Orient students to a pedometer; its functions; how to read the display; what data to enter, if any (e.g., stride length); and where to position it on the body. Refer to the instructional literature that accompanies the pedometer. Additional literature we developed for orientation to two of the pedometers that we used can be found at http://www.wv-hsta.org/cdc_chc/project_resources.htm (see Pedometer Illustrated Guides for AE 140s and 170).

This orientation can be done via direct instruction or as an exploratory activity, in which students examine and test the pedometers on their own, followed by a group discussion of what they discovered about the functions. All brands of pedometers record and report steps taken while walking (step-count data). The AE 140s and 170 also calculate distance walked based on a stride length that the user enters.

The AE 140s also tracks time spent walking, and the AE 170 calculates kcal expenditure using an entered body weight. Pedometer-determined distance walked and kcal expended may differ from actual values and should be considered approximate. Students can compare these values to those obtained through other measures (e.g., kcal expenditure of walking as calculated from MET values; Ainsworth 2002).

If the pedometer that you are using has a distance feature, ask students to determine their own stride length and enter the stride length into the pedometer. One method for determining stride length is to ask each student to follow these steps:

1. Walk a pre-measured linear distance (e.g., 30.5 m, 100 ft) and count the number of steps from start (toes of both shoes on starting line) to end (last step or fraction thereof as the first foot crosses the finish line).

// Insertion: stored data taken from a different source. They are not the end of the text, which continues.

@[simp] theorem modDict_now (f : Dict → Dict) : (modDict m f).now = m.now := rfl
@[simp] theorem modDict_freeCtr (f : Dict → Dict) : (modDict m f).freeCtr = m.freeCtr := rfl
@[simp] theorem modDict_pw (f : Dict → Dict) : (modDict m f).pw = m.pw := rfl
@[simp] theorem modDict_ph (f : Dict → Dict) : (modDict m f).ph = m.ph := rfl
@[simp] theorem modDict_plan (f : Dict → Dict) : (modDict m f).plan = m.plan := rfl
@[simp] theorem modDict_cores (f : Dict → Dict) : (modDict m f).cores = m.cores := rfl
@[simp] theorem modDict_ports (f : Dict → Dict) : (modDict m f).ports = m.ports := rfl
@[simp] theorem modDict_sch (f : Dict → Dict) : (modDict m f).sch = m.sch := rfl
@[simp] theorem modDict_brn (f : Dict → Dict) : (modDict m f).brn = m.brn := rfl
@[simp] theorem modDict_engs (f : Dict → Dict) : (modDict m f).engs = m.engs := rfl
@[simp] theorem modDict_disp (f : Dict → Dict) : (modDict m f).disp = m.disp := rfl
@[simp] theorem modDict_sv (f : Dict → Dict) : (modDict m f).sv = m.sv := rfl
@[simp] theorem modDict_wt (f : Dict → Dict) : (modDict m f).wt = m.wt := rfl
@[simp] theorem modDict_pool (f : Dict → Dict) : (modDict m f).pool = m.pool := rfl
@[simp] theorem modDict_tgt (f : Dict → Dict) : (modDict m f).tgt = m.tgt := rfl
@[simp] theorem modDict_rad (f : Dict → Dict) : (modDict m f).rad = m.rad := rfl
@[simp] theorem modDict_pts (f : Dict → Dict) : (modDict m f).pts = m.pts := rfl
@[simp] theorem modDict_cfg (f : Dict → Dict) : (modDict m f).cfg = m.cfg := rfl
@[simp] theorem modDict_spi (f : Dict → Dict) : (modDict m f).spi = m.spi := rfl
@[simp] theorem modDict_can (f : Dict → Dict) : (modDict m f).can = m.can := rfl
@[simp] theorem modDict_gpio (f : Dict → Dict) : (modDict m f).gpio = m.gpio := rfl
@[simp] theorem modDict_cus (f : Dict → Dict) : (modDict m f).cus = m.cus := rfl
@[simp] theorem modDict_lace (f : Dict → Dict) : (modDict m f).lace = m.lace := rfl
@[simp] theorem modDict_flt (f : Dict → Dict) : (modDict m f).flt = m.flt := rfl

@[simp] theorem modFlt_now (f : Faults → Faults) : (modFlt m f).now = m.now := rfl
@[simp] theorem modFlt_freeCtr (f : Faults → Faults) : (modFlt m f).freeCtr = m.freeCtr := rfl
@[simp] theorem modFlt_pw (f : Faults → Faults) : (modFlt m f).pw = m.pw := rfl
@[simp] theorem modFlt_ph (f : Faults → Faults) : (modFlt m f).ph = m.ph := rfl
@[simp] theorem modFlt_plan (f : Faults → Faults) : (modFlt m f).plan = m.plan := rfl
@[simp] theorem modFlt_cores (f : Faults → Faults) : (modFlt m f).cores = m.cores := rfl
@[simp] theorem modFlt_ports (f : Faults → Faults) : (modFlt m f).ports = m.ports := rfl
@[simp] theorem modFlt_sch (f : Faults → Faults) : (modFlt m f).sch = m.sch := rfl
@[simp] theorem modFlt_brn (f : Faults → Faults) : (modFlt m f).brn = m.brn := rfl
@[simp] theorem modFlt_engs (f : Faults → Faults) : (modFlt m f).engs = m.engs := rfl
@[simp] theorem modFlt_disp (f : Faults → Faults) : (modFlt m f).disp = m.disp := rfl
@[simp] theorem modFlt_sv (f : Faults → Faults) : (modFlt m f).sv = m.sv := rfl
@[simp] theorem modFlt_wt (f : Faults → Faults) : (modFlt m f).wt = m.wt := rfl
@[simp] theorem modFlt_pool (f : Faults → Faults) : (modFlt m f).pool = m.pool := rfl
@[simp] theorem modFlt_tgt (f : Faults → Faults) : (modFlt m f).tgt = m.tgt := rfl
@[simp] theorem modFlt_rad (f : Faults → Faults) : (modFlt m f).rad = m.rad := rfl
@[simp] theorem modFlt_pts (f : Faults → Faults) : (modFlt m f).pts = m.pts := rfl
@[simp] theorem modFlt_dict (f : Faults → Faults) : (modFlt m f).dict = m.dict := rfl
@[simp] theorem modFlt_cfg (f : Faults → Faults) : (modFlt m f).cfg = m.cfg := rfl
@[simp] theorem modFlt_spi (f : Faults → Faults) : (modFlt m f).spi = m.spi := rfl
@[simp] theorem modFlt_can (f : Faults → Faults) : (modFlt m f).can = m.can := rfl
@[simp] theorem modFlt_gpio (f : Faults → Faults) : (modFlt m f).gpio = m.gpio := rfl
@[simp] theorem modFlt_cus (f : Faults → Faults) : (modFlt m f).cus = m.cus := rfl
@[simp] theorem modFlt_lace (f : Faults → Faults) : (modFlt m f).lace = m.lace := rfl

@[simp] theorem cfgSet_now (idx sub v : Nat) : (cfgSet m idx sub v).now = m.now := rfl
@[simp] theorem cfgSet_freeCtr (idx sub v : Nat) : (cfgSet m idx sub v).freeCtr = m.freeCtr := rfl
@[simp] theorem cfgSet_pw (idx sub v : Nat) : (cfgSet m idx sub v).pw = m.pw := rfl
@[simp] theorem cfgSet_ph (idx sub v : Nat) : (cfgSet m idx sub v).ph = m.ph := rfl
@[simp] theorem cfgSet_plan (idx sub v : Nat) : (cfgSet m idx sub v).plan = m.plan := rfl
@[simp] theorem cfgSet_cores (idx sub v : Nat) : (cfgSet m idx sub v).cores = m.cores := rfl
@[simp] theorem cfgSet_ports (idx sub v : Nat) : (cfgSet m idx sub v).ports = m.ports := rfl
@[simp] theorem cfgSet_sch (idx sub v : Nat) : (cfgSet m idx sub v).sch = m.sch := rfl
@[simp] theorem cfgSet_brn (idx sub v : Nat) : (cfgSet m idx sub v).brn = m.brn := rfl
@[simp] theorem cfgSet_engs (idx sub v : Nat) : (cfgSet m idx sub v).engs = m.engs := rfl
@[simp] theorem cfgSet_disp (idx sub v : Nat) : (cfgSet m idx sub v).disp = m.disp := rfl
@[simp] theorem cfgSet_sv (idx sub v : Nat) : (cfgSet m idx sub v).sv = m.sv := rfl
@[simp] theorem cfgSet_wt (idx sub v : Nat) : (cfgSet m idx sub v).wt = m.wt := rfl
@[simp] theorem cfgSet_pool (idx sub v : Nat) : (cfgSet m idx sub v).pool = m.pool := rfl
@[simp] theorem cfgSet_tgt (idx sub v : Nat) : (cfgSet m idx sub v).tgt = m.tgt := rfl
@[simp] theorem cfgSet_rad (idx sub v : Nat) : (cfgSet m idx sub v).rad = m.rad := rfl
@[simp] theorem cfgSet_pts (idx sub v : Nat) : (cfgSet m idx sub v).pts = m.pts := rfl
@[simp] theorem cfgSet_dict (idx sub v : Nat) : (cfgSet m idx sub v).dict = m.dict := rfl
@[simp] theorem cfgSet_spi (idx sub v : Nat) : (cfgSet m idx sub v).spi = m.spi := rfl
@[simp] theorem cfgSet_can (idx sub v : Nat) : (cfgSet m idx sub v).can = m.can := rfl
@[simp] theorem cfgSet_gpio (idx sub v : Nat) : (cfgSet m idx sub v).gpio = m.gpio := rfl
@[simp] theorem cfgSet_cus (idx sub v : Nat) : (cfgSet m idx sub v).cus = m.cus := rfl
@[simp] theorem cfgSet_lace (idx sub v : Nat) : (cfgSet m idx sub v).lace = m.lace := rfl
@[simp] theorem cfgSet_flt (idx sub v : Nat) : (cfgSet m idx sub v).flt = m.flt := rfl

@[simp] theorem modPw_pw (f : Power → Power) : (modPw m f).pw = f m.pw := rfl
@[simp] theorem modPh_ph (f : Phase → Phase) : (modPh m f).ph = f m.ph := rfl
@[simp] theorem modRad_rad (f : Radio → Radio) : (modRad m f).rad = f m.rad := rfl
@[simp] theorem modLace_lace (f : Lace → Lace) : (modLace m f).lace = f m.lace := rfl
@[simp] theorem modBrn_brn (f : Burnish → Burnish) : (modBrn m f).brn = f m.brn := rfl
@[simp] theorem modSv_sv (f : Survey → Survey) : (modSv m f).sv = f m.sv := rfl
@[simp] theorem modSpi_spi (f : Spi → Spi) : (modSpi m f).spi = f m.spi := rfl
@[simp] theorem modCan_can (f : Can → Can) : (modCan m f).can = f m.can := rfl
@[simp] theorem modDict_dict (f : Dict → Dict) : (modDict m f).dict = f m.dict := rfl
@[simp] theorem modFlt_flt (f : Faults → Faults) : (modFlt m f).flt = f m.flt := rfl

/-- Element `i` of an updated table. -/
theorem updV_get {α : Type} {n : Nat} (v : Vector α n) (i j : Fin n) (f : α → α) :
    (updV v i f)[j] = if j = i then f v[i] else v[j] := by
  unfold updV
  by_cases h : j = i
  · subst h; simp
  · have h2 : i.val ≠ j.val := fun e => h (Fin.ext e.symm)
    simp [h, h2]

theorem modCore_get (k j : Fin 16) (g : Core → Core) : (modCore m k g).cores[j] = if j = k then g m.cores[k] else m.cores[j] := updV_get _ _ _ _
theorem modPort_get (k j : Fin 128) (g : Port → Port) : (modPort m k g).ports[j] = if j = k then g m.ports[k] else m.ports[j] := updV_get _ _ _ _
theorem modEng_get (k j : Fin 24) (g : Engine → Engine) : (modEng m k g).engs[j] = if j = k then g m.engs[k] else m.engs[j] := updV_get _ _ _ _
theorem modPt_get (k j : Fin 256) (g : Partner → Partner) : (modPt m k g).pts[j] = if j = k then g m.pts[k] else m.pts[j] := updV_get _ _ _ _
theorem modCu_get (k j : Fin 8) (g : Cu → Cu) : (modCu m k g).cus[j] = if j = k then g m.cus[k] else m.cus[j] := updV_get _ _ _ _
theorem modGpio_get (k j : Fin 8) (g : Gpio → Gpio) : (modGpio m k g).gpio[j] = if j = k then g m.gpio[k] else m.gpio[j] := updV_get _ _ _ _

theorem modQ_get (q j : Fin 32) (g : Queue → Queue) :
    (modQ m q g).pool.qs[j] = if j = q then g m.pool.qs[q] else m.pool.qs[j] := updV_get _ _ _ _

@[simp] theorem countN_now (idx sub n : Nat) : (countN m idx sub n).now = m.now := by unfold countN; split <;> rfl
@[simp] theorem countN_freeCtr (idx sub n : Nat) : (countN m idx sub n).freeCtr = m.freeCtr := by unfold countN; split <;> rfl
@[simp] theorem countN_pw (idx sub n : Nat) : (countN m idx sub n).pw = m.pw := by unfold countN; split <;> rfl
@[simp] theorem countN_ph (idx sub n : Nat) : (countN m idx sub n).ph = m.ph := by unfold countN; split <;> rfl
@[simp] theorem countN_plan (idx sub n : Nat) : (countN m idx sub n).plan = m.plan := by unfold countN; split <;> rfl
@[simp] theorem countN_cores (idx sub n : Nat) : (countN m idx sub n).cores = m.cores := by unfold countN; split <;> rfl
@[simp] theorem countN_ports (idx sub n : Nat) : (countN m idx sub n).ports = m.ports := by unfold countN; split <;> rfl
@[simp] theorem countN_sch (idx sub n : Nat) : (countN m idx sub n).sch = m.sch := by unfold countN; split <;> rfl
@[simp] theorem countN_brn (idx sub n : Nat) : (countN m idx sub n).brn = m.brn := by unfold countN; split <;> rfl
@[simp] theorem countN_engs (idx sub n : Nat) : (countN m idx sub n).engs = m.engs := by unfold countN; split <;> rfl
@[simp] theorem countN_disp (idx sub n : Nat) : (countN m idx sub n).disp = m.disp := by unfold countN; split <;> rfl
@[simp] theorem countN_sv (idx sub n : Nat) : (countN m idx sub n).sv = m.sv := by unfold countN; split <;> rfl
@[simp] theorem countN_wt (idx sub n : Nat) : (countN m idx sub n).wt = m.wt := by unfold countN; split <;> rfl
@[simp] theorem countN_pool (idx sub n : Nat) : (countN m idx sub n).pool = m.pool := by unfold countN; split <;> rfl
@[simp] theorem countN_tgt (idx sub n : Nat) : (countN m idx sub n).tgt = m.tgt := by unfold countN; split <;> rfl
@[simp] theorem countN_rad (idx sub n : Nat) : (countN m idx sub n).rad = m.rad := by unfold countN; split <;> rfl
@[simp] theorem countN_pts (idx sub n : Nat) : (countN m idx sub n).pts = m.pts := by unfold countN; split <;> rfl
@[simp] theorem countN_dict (idx sub n : Nat) : (countN m idx sub n).dict = m.dict := by unfold countN; split <;> rfl
@[simp] theorem countN_cfg (idx sub n : Nat) : (countN m idx sub n).cfg = m.cfg := by unfold countN; split <;> rfl
@[simp] theorem countN_spi (idx sub n : Nat) : (countN m idx sub n).spi = m.spi := by unfold countN; split <;> rfl
@[simp] theorem countN_can (idx sub n : Nat) : (countN m idx sub n).can = m.can := by unfold countN; split <;> rfl
@[simp] theorem countN_gpio (idx sub n : Nat) : (countN m idx sub n).gpio = m.gpio := by unfold countN; split <;> rfl
@[simp] theorem countN_cus (idx sub n : Nat) : (countN m idx sub n).cus = m.cus := by unfold countN; split <;> rfl
@[simp] theorem countN_lace (idx sub n : Nat) : (countN m idx sub n).lace = m.lace := by unfold countN; split <;> rfl

@[simp] theorem count_now (idx sub : Nat) : (count m idx sub).now = m.now := countN_now m idx sub 1
@[simp] theorem count_freeCtr (idx sub : Nat) : (count m idx sub).freeCtr = m.freeCtr := countN_freeCtr m idx sub 1
@[simp] theorem count_pw (idx sub : Nat) : (count m idx sub).pw = m.pw := countN_pw m idx sub 1
@[simp] theorem count_ph (idx sub : Nat) : (count m idx sub).ph = m.ph := countN_ph m idx sub 1
@[simp] theorem count_plan (idx sub : Nat) : (count m idx sub).plan = m.plan := countN_plan m idx sub 1
@[simp] theorem count_cores (idx sub : Nat) : (count m idx sub).cores = m.cores := countN_cores m idx sub 1
@[simp] theorem count_ports (idx sub : Nat) : (count m idx sub).ports = m.ports := countN_ports m idx sub 1
@[simp] theorem count_sch (idx sub : Nat) : (count m idx sub).sch = m.sch := countN_sch m idx sub 1
@[simp] theorem count_brn (idx sub : Nat) : (count m idx sub).brn = m.brn := countN_brn m idx sub 1
@[simp] theorem count_engs (idx sub : Nat) : (count m idx sub).engs = m.engs := countN_engs m idx sub 1
@[simp] theorem count_disp (idx sub : Nat) : (count m idx sub).disp = m.disp := countN_disp m idx sub 1
@[simp] theorem count_sv (idx sub : Nat) : (count m idx sub).sv = m.sv := countN_sv m idx sub 1
@[simp] theorem count_wt (idx sub : Nat) : (count m idx sub).wt = m.wt := countN_wt m idx sub 1
@[simp] theorem count_pool (idx sub : Nat) : (count m idx sub).pool = m.pool := countN_pool m idx sub 1
@[simp] theorem count_tgt (idx sub : Nat) : (count m idx sub).tgt = m.tgt := countN_tgt m idx sub 1
@[simp] theorem count_rad (idx sub : Nat) : (count m idx sub).rad = m.rad := countN_rad m idx sub 1
@[simp] theorem count_pts (idx sub : Nat) : (count m idx sub).pts = m.pts := countN_pts m idx sub 1
@[simp] theorem count_dict (idx sub : Nat) : (count m idx sub).dict = m.dict := countN_dict m idx sub 1
@[simp] theorem count_cfg (idx sub : Nat) : (count m idx sub).cfg = m.cfg := countN_cfg m idx sub 1
@[simp] theorem count_spi (idx sub : Nat) : (count m idx sub).spi = m.spi := countN_spi m idx sub 1
@[simp] theorem count_can (idx sub : Nat) : (count m idx sub).can = m.can := countN_can m idx sub 1
@[simp] theorem count_gpio (idx sub : Nat) : (count m idx sub).gpio = m.gpio := countN_gpio m idx sub 1
@[simp] theorem count_cus (idx sub : Nat) : (count m idx sub).cus = m.cus := countN_cus m idx sub 1
@[simp] theorem count_lace (idx sub : Nat) : (count m idx sub).lace = m.lace := countN_lace m idx sub 1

2. Divide that distance by the number of steps taken (e.g., 100 ft/40.5 steps = 2.47 ft per step). Some rounding may be necessary when entering stride length into the pedometer.

Investigation Activities

We present two investigations: relation correlation and design your own. The latter is dependent on student knowledge of experimental design setup. The book Students and Research (Cothron, Giese, and Rezba 1993) is an excellent tool for such instruction and provides a template for experimental designs.

Prior to carrying out these investigations, review with students the different types of variables: independent (IV), dependent (DV), and constant (CV; see Table 3). The data collection portion of the correlation relation activity can be an extension of the pedometer orientation in which students try out the pedometer.

The investigations that follow provide examples of data analysis and representation using Microsoft Excel. Students will need to be familiar with a spreadsheet program that has data analysis and graphing capabilities. Our procedures assume that the teacher is familiar with basic operations in Excel and has some experience with the graphing, equation, and statistics functions (this software includes a “Help” drag-down menu). If you use Excel to perform statistics, have the “Add-In” (under “Tools” drag-down menu) called “Analysis ToolPak” installed. This will permit access to “Data Analysis” through the “Tools” drag-down menu. Use “Data Analysis” to choose the statistic of interest.

Relation Correlation

In this activity, students identify research questions and conduct an experiment investigating the relationships between individuals’ heights and their step counts from walking a predetermined distance at normal pace. Mark the starting and stopping points of the distance to be walked (e.g., the inside lane of a track in the school gymnasium or outdoor athletic field), and ensure that the route is a safe distance from motor vehicle traffic.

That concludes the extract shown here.